Mutually-Adaptive Shared Control between Human Operators and Autonomy in Ground Vehicles

Project Team

Principal Investigator

Tulga Ersal, University of Michigan

Government

Paramsothy Jayakumar, Mark Brudnak, Victor Paul, U.S. Army GVSC

Faculty

Xi Jessie Yang, Jeffrey Stein, University of Michigan

Industry

Vishnu Desaraju, Toyota Research Institute

Student

Yifan Weng, Ruikun Luo, University of Michigan

Project Summary

Project started in 2018 and is ongoing.

Successful shared control between human operators and autonomy in ground vehicles critically relies on a mutual understanding and adaptation. Various shared control methods have been presented in the literature; however, the metrics that are used to evaluate performance are typically objective engineering metrics and little emphasis has been put so far on the cognitive workload on the human operator. A shared-control paradigm in which the autonomy can adapt to the cognitive workload of the operator could improve mission performance. Such a paradigm, however, is not yet available.

The vision of this collaborative project is that the best negotiation of control and the best long-term system performance will happen only when the human operator and autonomy are mutually aware and adaptive in key aspects involved in control negotiation, including cognitive workload. A system that increases operator workload relative to manual operation may be switched off or underutilized, even if it improves other aspects of performance.

Testbed for the Experiment

This collaborative project aims to address this gap by developing methods to estimate the cognitive workload of human operators as they interact with autonomy and incorporating those estimations explicitly into the autonomy algorithms.
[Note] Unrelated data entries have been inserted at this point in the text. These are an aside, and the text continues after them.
theorem fits_joinWords {c : Config} {ws : List CmdWord} (h : ws.length = c.NW) :
    c.fits (joinWords ws) = true := by
  rw [fits_iff]
  obtain ⟨width, e, k⟩ := c
  cases width with
  | w32 =>
    obtain ⟨w, rfl⟩ := List.length_eq_one_iff.1 h
    rw [joinWords_singleton, BitVec.toNat_setWidth_of_le (by decide)]
    exact w.isLt
  | w64 => exact (joinWords ws).isLt

/-! A command and its operand words (R61, R62) -/

@[simp] theorem build_op (c : Config) (op : Op) (ws : List CmdWord) : (op.build c ws).op = op := by
  cases op <;> rfl

theorem build_operands {c : Config} {i : Instr} (hi : i.wf c = true) : i.op.build c (i.operands c) = i := by
  cases i with
  | init => rfl
  | mixw val => exact congrArg Instr.mixw (joinWords_splitWords hi)
  | cons addr len =>
    obtain ⟨haddr, hlen⟩ := Bool.and_eq_true_iff.1 hi
    have hNW : (splitWords c addr).length = c.NW := splitWords_length c addr
    simp only [Instr.op, Instr.operands, Op.build]
    rw [List.take_left' hNW, List.drop_left' hNW, joinWords_splitWords haddr, joinWords_splitWords hlen]
  | fin => rfl
  | ldh val => exact congrArg Instr.ldh (joinWords_splitWords hi)

/-- The operand words of a `CONS` are those of its address and those of its length. -/
theorem cons_operand_lengths {c : Config} {ws : List CmdWord} (h : ws.length = Op.cons.operandWords c) :
    (ws.take c.NW).length = c.NW ∧ (ws.drop c.NW).length = c.NW := by
  have h2 : ws.length = 2 * c.NW := h
  simp only [List.length_take, List.length_drop]
  omega

section
variable {c : Config} {op : Op} {ws : List CmdWord} (h : ws.length = op.operandWords c)
include h

theorem operands_build : (op.build c ws).operands c = ws := by
  cases op with
  | init => exact (List.eq_nil_of_length_eq_zero h).symm
  | mixw => exact splitWords_joinWords h
  | cons =>
    obtain ⟨haddr, hlen⟩ := cons_operand_lengths h
    simp only [Op.build, Instr.operands]
    rw [splitWords_joinWords haddr, splitWords_joinWords hlen, List.take_append_drop]
  | fin => exact (List.eq_nil_of_length_eq_zero h).symm
  | ldh => exact splitWords_joinWords h

theorem wf_build : (op.build c ws).wf c = true := by
  cases op with
  | init => rfl
  | mixw => exact fits_joinWords h
  | cons =>
    obtain ⟨haddr, hlen⟩ := cons_operand_lengths h
    exact Bool.and_eq_true_iff.2 ⟨fits_joinWords haddr, fits_joinWords hlen⟩
  | fin => rfl
  | ldh => exact fits_joinWords h

theorem encode_build : encode c (op.build c ws) = op.head :: ws := by
  rw [encode, build_op, operands_build h]

/-- A head word and exactly its operand words decode to the command they build, whatever follows. -/
theorem decode_head_append (rest : List CmdWord) :
    decode c (op.head :: (ws ++ rest)) = .instr (op.build c ws) rest := by
  rw [decode_head, ← h, if_neg (by simp), List.take_left, List.drop_left]

theorem decode_whole : decode c (op.head :: ws) = .instr (op.build c ws) [] := by
  simpa using decode_head_append h []

end

/-- R66: an encoded command decodes to itself, with what follows it left over. -/
theorem decode_encode {c : Config} {i : Instr} (rest : List CmdWord) (hi : i.wf c = true) :
    decode c (encode c i ++ rest) = .instr i rest := by
  calc decode c (encode c i ++ rest)
      = .instr (i.op.build c (i.operands c)) rest := decode_head_append (operands_length c i) rest
    _ = .instr i rest := by rw [build_operands hi]

/-- Settles O9: the operand words of a well-formed command build it again. -/
theorem decodeEncodeRoundTrip : Obligations.DecodeEncodeRoundTrip := fun _ _ => decode_encode

/-- Settles O10, by what the decoder can say of a list: only a head word with all its operand words is answered
with an instruction. -/
theorem decodedWordsAreTheEncoding : Obligations.DecodedWordsAreTheEncoding := by
  intro c ws i rest h
  cases ws with
  | nil => cases h
  | cons w ws =>
    obtain ⟨-, hd⟩ | ⟨op, -, -, hd⟩ | ⟨op, rfl, hle, hd⟩ := decode_cons_cases c w ws <;> cases hd.symm.trans h
    have hlen : (ws.take (op.operandWords c)).length = op.operandWords c := List.length_take_of_le hle
    refine ⟨?_, wf_build hlen⟩
    rw [encode_build hlen, List.cons_append, List.take_append_drop]

/-! Illegal head words (R65) -/

theorem mem_matchValues_iff (w : CmdWord) : w ∈ ([1, 2, 3, 4, 5] : List CmdWord) ↔ ∃ op : Op, w = op.head := by
  constructor
  · intro h
    simp only [List.mem_cons, List.not_mem_nil, or_false] at h
    obtain rfl | rfl | rfl | rfl | rfl := h
    exacts [⟨.init, rfl⟩, ⟨.mixw, rfl⟩, ⟨.cons, rfl⟩, ⟨.fin, rfl⟩, ⟨.ldh, rfl⟩]
  · rintro ⟨op, rfl⟩
    cases op <;> decide

theorem opOfHead_eq_none_iff_notMem (w : CmdWord) : opOfHead w = none ↔ w ∉ ([1, 2, 3, 4, 5] : List CmdWord) := by
  rw [opOfHead_eq_none, mem_matchValues_iff, not_exists]
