-- ==== Sys2Proof/Machine/Operands.lean ====
section
/-! DEFINITION. Operand forms: the address byte (R70), the multi-byte fields (R51, R77), the data
region (R141), the parameter classes (R87), catalog look-ups (R12, R230, R236), the DFIELD
pseudo-command (R89), and what a decoded number means (R78, R79, R150). -/

namespace Sys2Proof.Machine

/-! ## Address bytes (R70) -/

/-- A read request's destination byte: `dest OR READ_FLAG`. -/
def readDest (dest : Byte) : Byte := dest ||| Config.readFlag

/-- The polled address of a poll byte: bits [6:0] (R74). -/
def polledAddress (b : Byte) : BitVec 7 := b.setWidth 7

/-- `CTRL_ADDR` as a source byte: bit 7 is 0 (R71). -/
def sourceByte (p : Params) : Byte := p.ctrlAddr.setWidth 8

/-- A unit address fits 7 bits (R82). -/
def addressLegal (dest : Byte) : Bool := decide (dest.toNat ≤ 0x7F)

/-! ## Multi-byte fields, most significant byte first (R51, R77) -/

/-- `b0*256 + b1`. -/
def be16 (b0 b1 : Byte) : Nat := b0.toNat * 256 + b1.toNat

/-- `b0*65536 + b1*256 + b2`. -/
def be24 (b0 b1 b2 : Byte) : Nat := b0.toNat * 65536 + b1.toNat * 256 + b2.toNat

/-- Bit `i` of a byte, bit 0 the least significant (R8, R147). -/
def flagOf (b : Byte) (i : Nat) : Int := if b.getLsbD i then 1 else 0

/-- The data region rule (R141): bytes `off .. off+width-1` all lie in `RX[0..RXLEN-3]`. -/
def inDataRegion (off width rxlen : Nat) : Bool := decide (off + width + 2 ≤ rxlen)

/-! ## Parameter classes (R87, R122) -/

/-- The PCHK kinds. -/
inductive ParamKind where
  | circuit | mode3 | mode2 | tempHc | tempWw | timeout
deriving DecidableEq, Repr

/-- The class a kind code names; none above 5. -/
def ParamKind.ofCode (k : Byte) : Option ParamKind :=
  match k.toNat with
  | 0 => some .circuit
  | 1 => some .mode3
  | 2 => some .mode2
  | 3 => some .tempHc
  | 4 => some .tempWw
  | 5 => some .timeout
  | _ => none

/-- The code of a class. -/
def paramKindCode : ParamKind → Byte
  | .circuit => 0
  | .mode3 => 1
  | .mode2 => 2
  | .tempHc => 3
  | .tempWw => 4
  | .timeout => 5

/-- The legal values of a class (R87). -/
def paramLegal (k : ParamKind) (v : Byte) : Bool :=
  match k with
  | .circuit => v == 1 || v == 2
  | .mode3 => decide (v.toNat ≤ 2)
  | .mode2 => decide (v.toNat ≤ 1)
  | .tempHc => decide (v.toNat ≤ Config.tempHcMax)
  | .tempWw => decide (v.toNat ≤ Config.tempWwMax)
  | .timeout => decide (Config.ansToMin ≤ v.toNat) && decide (v.toNat ≤ Config.ansToMax)

/-- A host parameter as an operand byte: only a number up to 255 can be presented (R235). -/
def hostParamByte : HostParam → Option Byte
  | .num n => if n ≤ 255 then some (BitVec.ofNat 8 n) else none
  | .malformed => none

/-- The host could parse the parameter. -/
def hostParamParsed : HostParam → Bool
  | .num _ => true
  | .malformed => false

/-! ## The catalog -/

/-- `V.expect(val)`: the identity where the table lists nothing (R230). -/
def expected (e : Expect) (val : Byte) : Int := (e.table.lookup val).getD (val.toNat : Int)

/-- `CAT`'s encoding of the one-time-charge mode, identity by default (R246). -/
def chargeValue (c : Catalog) (mode : Byte) : Byte := (c.charge.lookup mode).getD mode

/-! ## DFIELD (R89) -/

/-- The one command a field spec expands to. -/
def expandField (fs : FieldSpec) : Instr :=
  match fs.kind with
  | .u8 => .du8 fs.off
  | .u16 => .du16 fs.off 0
  | .s16 => .du16 fs.off 1
  | .half => .dhalf fs.off
  | .flag => .dflag fs.off (BitVec.ofNat 8 fs.bit.val)
  | .u24 => .du24 fs.off

/-- The number of a field kind (R77). -/
def fieldKindCode : FieldKind → Nat
  | .u8 => 0
  | .u16 => 1
  | .s16 => 2
  | .half => 3
  | .flag => 4
  | .u24 => 5

/-- How many bytes a field kind reads (R77). -/
def fieldWidth : FieldKind → Nat
  | .u8 | .half | .flag => 1
  | .u16 | .s16 => 2
  | .u24 => 3

/-! ## What a number means (R78, R79, R150) -/

/-- The scale `s` of a field kind (R140). -/
def fieldScale : FieldKind → Nat
  | .u16 | .s16 => 10
  | .half => 2
  | .u8 | .flag | .u24 => 1

/-- The semantic value of a decoded raw integer: the exact rational `r / s` (R78). -/
def semanticValue (k : FieldKind) (r : Int) : Rat := (r : Rat) / (fieldScale k : Rat)

/-- The operating modes in the order their numbers have (R79). -/
inductive HeatingMode where
  | night | day | autoHoliday
deriving DecidableEq, Repr

/-- The number written for a mode, unless the catalog maps it otherwise (R79). -/
def heatingModeCode : HeatingMode → Byte
  | .night => 0
  | .day => 1
  | .autoHoliday => 2

/-- The semantic fields the source names (R150). -/
inductive NamedField where
  | burnerActive | fanActive | ignitionActive | heatPumpActive
  | warmWaterHeatingActive | warmWaterCirculationActive
  | temperature | flameCurrent | circuitSetPoint
  | burnerStarts | burnerRunMinutes | heatingRunMinutes | burnerTotalHours
  | pressure | errorField | warmWaterMode | circuitMode | dateTime
deriving DecidableEq, Repr

/-- The kinds a named field may have before the catalog says otherwise (R150). -/
def namedFieldKinds : NamedField → List FieldKind
  | .burnerActive | .fanActive | .ignitionActive | .heatPumpActive
  | .warmWaterHeatingActive | .warmWaterCirculationActive => [.flag]
  | .temperature | .flameCurrent => [.u16, .s16]
  | .circuitSetPoint => [.half]
  | .burnerStarts | .burnerRunMinutes | .heatingRunMinutes | .burnerTotalHours => [.u24]
  | .pressure | .errorField | .warmWaterMode | .circuitMode | .dateTime => [.u8]

end Sys2Proof.Machine
end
As part of this goal, this project will also investigate the shared control architectures available to date in the literature in terms of their suitability to implement the envisioned mutually adaptive shared control framework, as well as in terms of their suitability to vary and/or quantify the variations in the level of shared control to support GVSC’s needs to evaluate mobility across different levels of shared control.

Publications:

  • R. Luo, Y. Wang, Y. Weng, V. Paul, M. J. Brudnak, P. Jayakumar, M. Reed, J. L. Stein, T. Ersal, and J. Yang, “Real-time Assessment of Workload: A Bayesian Inference Approach,” Annual Meeting of the Human Factors and Ergonomics Society, Seattle, Washington, USA, 2019.
  • Ruikun Luo, Yifan Weng, Yifan Wang, Paramsothy Jayakumar, Mark J. Brudnak, Victor Paul, Vishnu R. Desaraju, Jeffrey L. Stein, Tulga Ersal, and X. Jessie Yang, “A Workload Adaptive Haptic Shared Control Scheme for Semi-Autonomous Driving”, Accident Analysis and Prevention 152, pp. 105968, 2021.
  • Yifan Weng, Ruikun Luo, Paramsothy Jayakumar, Mark Brudnak, Victor Paul, Vishnu Desaraju, Jeffrey L. Stein, Xi Jessie Yang, Tulga Ersal, “Design and Human-in-the-Loop Evaluation of a Workload-Adaptive Haptic Shared Control Framework for Semi-Autonomous Driving”, 2020 American Control Conference, Denver, CO, USA.
  • Ruikun Luo, Yifan Weng, Paramsothy Jayakumar, Mark J. Brudnak, Victor Paul, Vishnu R. Desaraju, Jeffrey L. Stein, Tulga Ersal, and X. Jessie Yang, “Real-time Workload Estimation Using Eye Tracking: A Bayesian Inference Approach” International Journal of Human-Computer Interaction (in review)
  • Yifan Weng, Ruikun Luo, Paramsothy Jayakumar, Mark J. Brudnak, Victor Paul, Vishnu R. Desaraju, Jeffrey L. Stein, X. Jessie Yang, and Tulga Ersal “A Workload Adaptive Autonomy Formulation for Semi-Autonomous Driving”, Accident Analysis and Prevention (in preparation).
  • Yifan Weng, Vishnu R. Desaraju, Jeffrey L. Stein, Tulga Ersal, “Workload Adaptive Haptic Shared Control for Semi-Autonomous Driving: A User Study”, American Control Conference (in preparation).
  • R. Luo, Y. Weng, P. Jayakumar, M. J. Brudnak, V. Paul, V. Desaraju, J. L. Stein, T. Ersal, and X. J. Yang, “Real-time workload estimation using eye tracking: A Bayesian inference approach,” International Journal of Human-Computer Interaction, accepted.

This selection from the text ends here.